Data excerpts

◆ ◆ ◆ ◆ ◆ ◆ ◆

/-- The samples of a row. -/
def unpackRow (depth n : Nat) (row : List Nat) : List Nat :=
  match depth with
  | 8 => row.take n
  | 16 => (List.range n).map fun i => row.getD (2 * i) 0 * 256 + row.getD (2 * i + 1) 0
  | _ =>
    let per := 8 / depth
    (List.range n).map fun i => row.getD (i / per) 0 / 2 ^ (8 - depth * (i % per + 1)) % 2 ^ depth

/-- Rows of a pass read from the inflated bytes: the rows produced and the bytes left; stops at a filter type above 4 or
where data end. -/
def passRows (bpp rb depth n : Nat) : Nat → List Nat → Bytes → List (List Nat) × Bytes × Bool
  | 0, _, b => ([], b, true)
  | k + 1, prev, b =>
    if b.length < 1 + rb || 4 < (b.headD 0).toNat then ([], b, false)
    else
      let raw := (slice b 1 rb).map (·.toNat)
      let row := unfilter (b.headD 0).toNat bpp raw prev (List.replicate bpp 0 ++ prev) []
      let (rest, b', done) := passRows bpp rb depth n k row (b.drop (1 + rb))
      (unpackRow depth n row :: rest, b', done)

/-- The rows produced of every pass; after the first fault no later pass has any. -/
def allPasses (bpp ch depth : Nat) : List Pass → Bytes → Bool → List (List (List Nat)) × Bool
  | [], _, ok => ([], ok)
  | p :: ps, b, ok =>
    if ok then
      let (rows, b', done) := passRows bpp ((p.w * ch * depth + 7) / 8) depth (p.w * ch) p.h [] b
      let (rest, ok') := allPasses bpp ch depth ps b' done
      (rows :: rest, ok')
    else let (rest, ok') := allPasses bpp ch depth ps b false; ([] :: rest, ok')

/-- R217: the rows of a pass with damaged rows filled: a damaged row copies the last row produced without damage in the
same pass, or is zero. `good` is how many rows from the top stand. -/
def fillRows (n h good : Nat) (rows : List (List Nat)) : List (List Nat) :=
  let kept := rows.take good
  kept ++ List.replicate (h - kept.length) (kept.getLast?.getD (List.replicate n 0))

/-- R205: a pixel's stored samples as its image channels by OUTFMT. -/
def pngPixel (ct outfmt : Nat) (px : List Nat) : List Nat :=
  let colour := ct == 2 || ct == 3 || ct == 6
  if outfmt == 0 then px
  else if outfmt == 1 then (if colour then px.take 3 else List.replicate 3 (px.headD 0))
  else if colour then [(19595 * px.getD 0 0 + 38470 * px.getD 1 0 + 7471 * px.getD 2 0 + 32768) / 65536]
  else [px.headD 0]

/-- R203 to R206, R217: a PNG value decoded. -/
def decodePng (b : Bytes) (outfmt : Nat) : DecodeRes :=
  match pngParts b with
  | .inr c => .bad c
  | .inl parts =>
    let hd := parts.head
    let ch := pngChannels hd.ct
    let ps := passes hd
    let cmf := (parts.idat.getD 0 0).toNat
    let flg := (parts.idat.getD 1 0).toNat
    if 2 ≤ parts.idat.length && (cmf % 16 != 8 || flg / 32 % 2 == 1) then .bad 0x02
    else
      let sound := 2 ≤ parts.idat.length && cmf / 16 ≤ 7 && (cmf * 256 + flg) % 31 == 0
      let (out, fin) := if sound then inflate (2 ^ 40) (parts.idat.drop 2) else ([], InflEnd.bad)
      let bpp := max 1 (ch * hd.depth / 8)
      let (rows, all) := allPasses bpp ch hd.depth ps out true
      -- R206: once every row stands, the rest of the zlib stream decides
      let ends := match fin with
        | .done rest => 4 ≤ rest.length && beNat (rest.take 4) == adler32 out
        | _ => false
      let goods := rows.map fun r => if all && !ends then 0 else r.length
      let filled := ((ps.zip rows).zip goods).map fun ((p, r), g) => (fillRows (p.w * ch) p.h g r).toArray.map List.toArray
      let arr := (ps.zip (filled.zip goods)).toArray
      let at_ (x y : Nat) : List Nat × Bool :=
        match arr.find? fun (p, _, _) => p.x0 ≤ x && p.y0 ≤ y && (x - p.x0) % p.dx == 0 && (y - p.y0) % p.dy == 0 with
        | none => ([], true)
        | some (p, f, g) =>
          let r := (y - p.y0) / p.dy
          let c := (x - p.x0) / p.dx
          ((List.range ch).map fun k => ((f.getD r #[]).getD (c * ch + k) 0), g ≤ r)
      let cells := (List.range hd.h).flatMap fun y => (List.range hd.w).map fun x => (x, y, at_ x y)
      let palOut (px : List Nat) : Bool := hd.ct == 3 && parts.plte.length ≤ px.headD 0
      let mult := if hd.ct == 0 then (match hd.depth with | 1 => 255 | 2 => 85 | 4 => 17 | _ => 1) else 1
      let colour (px : List Nat) : List Nat :=
        if hd.ct == 3 then (if palOut px then [0, 0, 0] else parts.plte.getD (px.headD 0) [0, 0, 0]) else px.map (· * mult)
      let dmg := (cells.filter fun (_, _, px, bad) => bad || palOut px).map fun (x, y, _) => (x, y)
      let els := cells.flatMap fun (_, _, px, _) => pngPixel hd.ct outfmt (colour px)
      let outCh := if outfmt == 1 then 3 else if outfmt == 2 then 1 else if hd.ct == 3 then 3 else ch
      let (d, first, last) := damageBounds dmg
      .ok (.image hd.h hd.w outCh (if hd.depth == 16 then 0x02 else 0x01) els) d (hd.w * hd.h) first last 0

/-! ### JPEG after entropy decoding (R199 to R202, R215, R216) -/

/-- R199: the constants c[0] to c[8]; c[0] is not used. -/
def idctC : List Int := [4096, 4017, 3784, 3406, 2896, 2276, 1567, 799, 0]

/-- R199: T[k][n]. -/
def idctT (k n : Nat) : Int :=
  if k == 0 then 2896
  else
    let j := ((2 * n + 1) * k) % 32
    if j ≤ 8 then idctC.getD j 0
    else if j ≤ 16 then -(idctC.getD (16 - j) 0)
    else if j ≤ 24 then -(idctC.getD (j - 16) 0)
    else idctC.getD (32 - j) 0

/-- Clamp to 0 to 255. -/
def clamp255 (x : Int) : Nat := (max 0 (min 255 x)).toNat

/-- R199: the 64 samples of a block from its dequantised coefficients. -/
def idct (f : List Int) : List Nat :=
  let r8 := List.range 8
  let fa := f.toArray
  let b := (r8.flatMap fun v => r8.map fun n =>
    ((r8.map fun u => idctT u n * fa.getD (8 * v + u) 0).sum + 1024) / 2048).toArray
  r8.flatMap fun m => r8.map fun n =>
    clamp255 (((r8.map fun v => idctT v m * b.getD (8 * v + n) 0).sum + 16384) / 32768 + 128)

/-- R216: the blocks with damaged ones filled: DC of the block directly above after its own concealment, AC 0. -/
def concealBlocks (c : JpegComp) : List (List Int) :=
  let dmg (i : Nat) : Bool := c.damaged.contains i
  (c.blocks.zipIdx.foldl (fun (acc : Array (List Int)) (blk, i) =>
    if dmg i then
      let dc := if i < c.bw then 0 else ((acc.getD (i - c.bw) []).headD 0)
      acc.push (dc :: List.replicate 63 0)
    else acc.push blk) #[]).toList

/-- R200 to R202, R215: a JPEG image decoded from its coefficient blocks. -/
def decodeJpegComps (w h : Nat) (rgb : Bool) (scanBlocks outfmt : Nat) (comps : List JpegComp) : DecodeRes :=
  let hmax := (comps.headD default).hf
  let vmax := (comps.headD default).vf
  let planes := comps.map fun c => (((concealBlocks c).map fun b => (idct b).toArray).toArray, c)
  let sample (pl : Array (Array Nat) × JpegComp) (x y : Nat) : Nat × Bool :=
    let cx := x * pl.2.hf / max 1 hmax
    let cy := y * pl.2.vf / max 1 vmax
    let blk := cy / 8 * pl.2.bw + cx / 8
    ((pl.1.getD blk #[]).getD (cy % 8 * 8 + cx % 8) 0, pl.2.damaged.contains blk)
  let cells := (List.range h).flatMap fun y => (List.range w).map fun x => (x, y, planes.map fun p => sample p x y)
  let dmg := (cells.filter fun (_, _, l) => l.any (·.2)).map fun (x, y, _) => (x, y)
  let conv (l : List Nat) : List Nat :=
    if comps.length == 1 then (if outfmt == 1 then List.replicate 3 (l.headD 0) else [l.headD 0])
    else if rgb then
      (if outfmt == 2 then [(19595 * l.getD 0 0 + 38470 * l.getD 1 0 + 7471 * l.getD 2 0 + 32768) / 65536] else l)
    else if outfmt == 2 then [l.headD 0]
    else
      let y : Int := l.getD 0 0
      let cb : Int := (l.getD 1 0 : Int) - 128
      let cr : Int := (l.getD 2 0 : Int) - 128
      [clamp255 (y + (91881 * cr + 32768) / 65536), clamp255 (y + (-22554 * cb - 46802 * cr + 32768) / 65536),
       clamp255 (y + (116130 * cb + 32768) / 65536)]
  let els := cells.flatMap fun (_, _, l) => conv (l.map (·.1))
  let outCh := if outfmt == 1 then 3 else if outfmt == 2 then 1 else comps.length
  let (d, first, last) := damageBounds dmg
  .ok (.image h w outCh 0x01 els) d (w * h) first last scanBlocks

/-- R197: a JPEG value decoded; `jpegDecode` reads its markers and its entropy-coded data. -/
def decodeJpeg (b : Bytes) (outfmt : Nat) : DecodeRes :=
  match jpegDecode b with
  | .bad c => .bad c
  | .image w h rgb scans comps => decodeJpegComps w h rgb scans outfmt comps

/-! ### FLAC and PCM -/

/-- R208, R209, R218: the audio of decoded FLAC frames; a damaged frame is zero in every channel. -/
def flacAudio (bits ch : Nat) (frames : List (Nat × Option (List Int))) : DecodeRes :=
  let et := if bits ≤ 16 then 0x06 else 0x07
  let pat (i : Int) : Nat := (i % (if bits ≤ 16 then 65536 else 4294967296)).toNat
  let els := frames.flatMap fun (n, s) => match s with
    | some l => l.map pat
    | none => List.replicate (n * ch) 0
  let t := (frames.map (·.1)).sum
  let starts := frames.foldl (fun (acc : List (Nat × Nat) × Nat) f =>
    (if f.2.isNone then acc.1 ++ [(acc.2, f.1)] else acc.1, acc.2 + f.1)) ([], 0)
  let d := (starts.1.map (·.2)).sum
  let first := (starts.1.head?.map (·.1)).getD 0
  let last := (starts.1.getLast?.map fun p => p.1 + p.2 - 1).getD 0
  .ok (.audio t ch et els) d t first last 0

/-- R207: a FLAC value decoded; `flacDecode` holds RFC 9639. -/
def decodeFlac (b : Bytes) : DecodeRes :=
  match flacDecode b with
  | .bad c => .bad c
  | .audio bits ch frames => flacAudio bits ch frames

/-- Little-endian elements of `n` bytes each; `fuel` bounds their number. -/
def leWords (n : Nat) : Nat → Bytes → List Nat
  | 0, _ => []
  | fuel + 1, b => if b.isEmpty then [] else leNat (b.take n) :: leWords n fuel (b.drop n)

/-- R210: PCM unpacked. -/
def decodePcm (tag pcmch : Nat) (b : Bytes) : DecodeRes :=
  let size := if tag == 0x04 then 2 else 4
  if pcmch == 0 || b.length % (size * pcmch) != 0 then .bad 0x07
  else .ok (.audio (b.length / (size * pcmch)) pcmch (if tag == 0x04 then 0x06 else 0x0B) (leWords size b.length b)) 0
    (b.length / (size * pcmch)) 0 0 0

/-- R125 decode: a value by its content tag. -/
def decodeContent (tag outfmt pcmch : Nat) (b : Bytes) : DecodeRes :=
  match tag with
  | 0x01 => decodeJpeg b outfmt
  | 0x02 => decodePng b outfmt
  | 0x03 => decodeFlac b
  | 0x04 => decodePcm tag pcmch b
  | 0x05 => decodePcm tag pcmch b
  | _ => .bad 0x02

end Sys2Proof.Machine
end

◆ ◆ ◆ ◆ ◆ ◆ ◆

What is needed: Wherever the string "jpegDecode" occurs in the entries, copy that whole line.

Solved exercise:
/-- R197: a JPEG value decoded; `jpegDecode` reads its markers and its entropy-coded data. -/
  match jpegDecode b with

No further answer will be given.